I have several small pet peeves that tend to rear their ugly heads at various points, but seriously, who doesn’t? Besides loud chewers and defining a word with the word being defined, this whole Star Wars Day nonsense irks me. “Why?!” you ask, “Aren’t you a red-blooded American who appreciates the cultural legacy that Star Wars has left?!” And the answer is, yes, I appreciate the cultural significance of the movie franchise, but for me, May 4th is a much more salient and potent day.
I grew up in a small community in Northeast Ohio, down the street from a college which was pretty much where the majority of my high school graduating class found themselves after high school. My mom grew up here and attended the same university, and while my dad grew up 20 minutes south of here, he also attended the university. And so because of this school’s proximity to my hometown and its importance in my life, the Kent State shootings have a profound impact on me, a girl who never went to Kent and a full-fledged millennial (who as you know don’t typically care about “old people things”). Furthermore, one of my uncles was in the Ohio National Guard, and has a connection to Kent (he wasn’t there), but I would’ve loved to hear his stories about the events. I had no idea he was connected until after his death; it’s funny the things we never say.
So why then do I care so much about the May 4th, 1970 shootings? So what, I’m a “townie” with parents who remember the road to town being closed that day, with people fearing that the protesters would soon be at the door? I care because as human being I know this story is important to our lives. I watched a PBS documentary a few weeks ago about 1970, and I was shocked at the tension that was conveyed through the film. The summer of love that defined the 1960s seemed to come crashing down in mere months. In the first third of the year the country saw the escalation of Vietnam into Cambodia, at a time when people thought that things were winding down…add to that students who felt that the war was wrong and that there was no need for teenagers and young adults to be sent into this conflict, and you get a powder keg of a situation. I think (from my millennial perspective) that this was one of those defining moments for a generation- people were protesting and 4 college students were killed. There was a teacher at my middle school who knew one of those killed; she was on her way to class, and was in no way involved in the situation. From reading the old Newsweek piece from 1970, neither were the other 3.
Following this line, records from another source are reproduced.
/-- SCRUB_PASS: one MiB with each step; a channel in self-refresh holds the pass up. -/
def State.scrubPassStep (s : State) (tag : Nat) : State :=
  s.onLong tag 0x40 fun s c first =>
    let st := if first then s.maskCheck (c.fld 4 1) else 0
    if st ≠ 0 then s.respond c st 0 []
    else
      match scrubAt (s.scrubPlan c) c.pos with
      | none => s.respond c rcSuccess 0 (leBytes 8 c.n1 ++ leBytes 8 c.n2)
      | some x =>
        if s.f x.1 (MCC_STAT_STATE x.2.1) = 3 then s
        else
          let ce := s.foundWords s.mem.ceTotal
          let ue := s.foundWords s.mem.ueTotal
          let s := s.scrubMib x
          let c : HostCmd := { c with
            pos := c.pos + 1, n1 := c.n1 + (s.foundWords s.mem.ceTotal - ce), n2 := c.n2 + (s.foundWords s.mem.ueTotal - ue) }
          if (scrubAt (s.scrubPlan c) c.pos).isNone then s.respond c rcSuccess 0 (leBytes 8 c.n1 ++ leBytes 8 c.n2)
          else s.checkpoint c

/-! ### TRANSCODE (R322, R385) -/

/-- The pair is linked, committed and idle. -/
def State.transReady (s : State) (h d e : Nat) : Bool :=
  s.hdOn h d && s.heOn h e && s.heLink h e == some d && [0, 3, 4, 5].contains (s.hdState h d) && !s.hdWaiting h d &&
    !([1, 2].contains (s.f h (HE_STAT_STATE e))) && (s.arbFind 6 h e).isNone

/-- Checks, and the pair starts. -/
def State.transBegin (s : State) (c : HostCmd) (h d e : Nat) : State :=
  if !s.has h then s.respond c rcField 0 []
  else if s.isolated h then s.respond c rcIsolated 0 []
  else if !s.transReady h d e then s.respond c rcField 0 []
  else
    let s := (s.setCmd { c with n1 := 1 })
    let s := ((s.hdPrepare h d).hdGo h d).heGo h e false
    match s.arbFind 2 0 c.tag with
    | some j => s.when (j.st == 3) fun s => s.transPause { c with n1 := 1 }
    | none => s

/-- INFO of a decoder error: its code and offset. -/
def State.streamInfo (s : State) (h d : Nat) : List Nat :=
  leBytes 4 (s.reg h (HD_ERR d)) ++ leBytes 4 0 ++ leBytes 8 (s.reg64 h (HD_ERR_OFS_LO d))

/-- TRANSCODE: it starts the pair, then sees how the pair stands. -/
def State.transStep (s : State) (tag : Nat) : State :=
  s.onLong tag 0x41 fun s c _ =>
    let h := c.fld 4 1
    let d := c.fld 5 1
    let e := c.fld 6 1
    let hd := s.hdState h d
    let he := s.f h (HE_STAT_STATE e)
    if c.n1 = 0 then s.transBegin c h d e
    else if hd = 6 then
      let info := s.streamInfo h d
      (s.heCancel h e).respond c rcStream 0 info
    else if hd = 5 ∨ he = 5 then (s.transStop c).respond c rcAborted 0 []
    else if hd = 4 ∨ he = 4 then
      match c.stop with
      | some (0x23, g) => if he = 1 ∨ hd = 1 ∨ hd = 7 then s else s.opCancel c g
      | _ => (s.transStop c).respond c rcCancelled 0 []
    else if hd = 3 ∧ he = 3 then s.respond c rcSuccess 0 []
    else if he = 2 ∧ (hd = 2 ∨ hd = 3) then s.checkpoint { c with pos := s.f h (HE_JOB_DONE e) }
    else s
We talk about “safe places” from protesting and events that “mean something to people,” but by the same token, these past events should mean something too. May 4th meant something 46 years ago; today we should continue to remember it, and hope for peace. Marcus Cicero (yes, the great Roman orator) once said “To be ignorant of what occurred before you were born is to remain always a child.” This is no different. If we fail to remember a day when 4 college students were shot while others assembled and protested, we disgrace their memories and we run the risk of repeating ourselves. If we call it “irrelevant” or “for old people” and scoff at it because we just “can’t relate” then we miss the connections that are inherent among us all. History has always been intriguing to me because when you cut to the core, people have always been similar throughout the ages.
I wandered the grounds of Taylor Hall today, looking at the Victory Bell, the parking lot, the memorials, the Pagoda, and I can’t imagine. I’ve seen the pictures; I’ve read the stories, but I can’t imagine what those people felt, whether students or National Guardsmen. All I know is that these people and this event signaled the shift, heralded that the world was never going to be the same. Awful things could happen in the middle of nowhere America. The significance is real to me, and I was happy to see that still, 46 years later, students and people are visiting the sites where the students fell and leaving messages:
(I couldn’t resist the picture of the famous black squirrel coming to survey the site too)
To insert my linguistics-self in here, the second chalk message struck me as interesting with its use of #onceaflashalwaysaflash. Through this simple chalk message, the writer (a student I’d imagine) connects the world of today with the world of yesterday, both within the hashtag itself, but also through using the hashtag to show support, solidarity, and remembrance for humans in a world before mass media of the scale we know today. In our world where large protests are a relic of the past, the simple extension of our conventions to the stories of the past serve to pull them towards us, continuing their salience and relevance to our lives today.
If you want to hear interviews with people who were there, who saw the events unfold, Kent State has some archival material.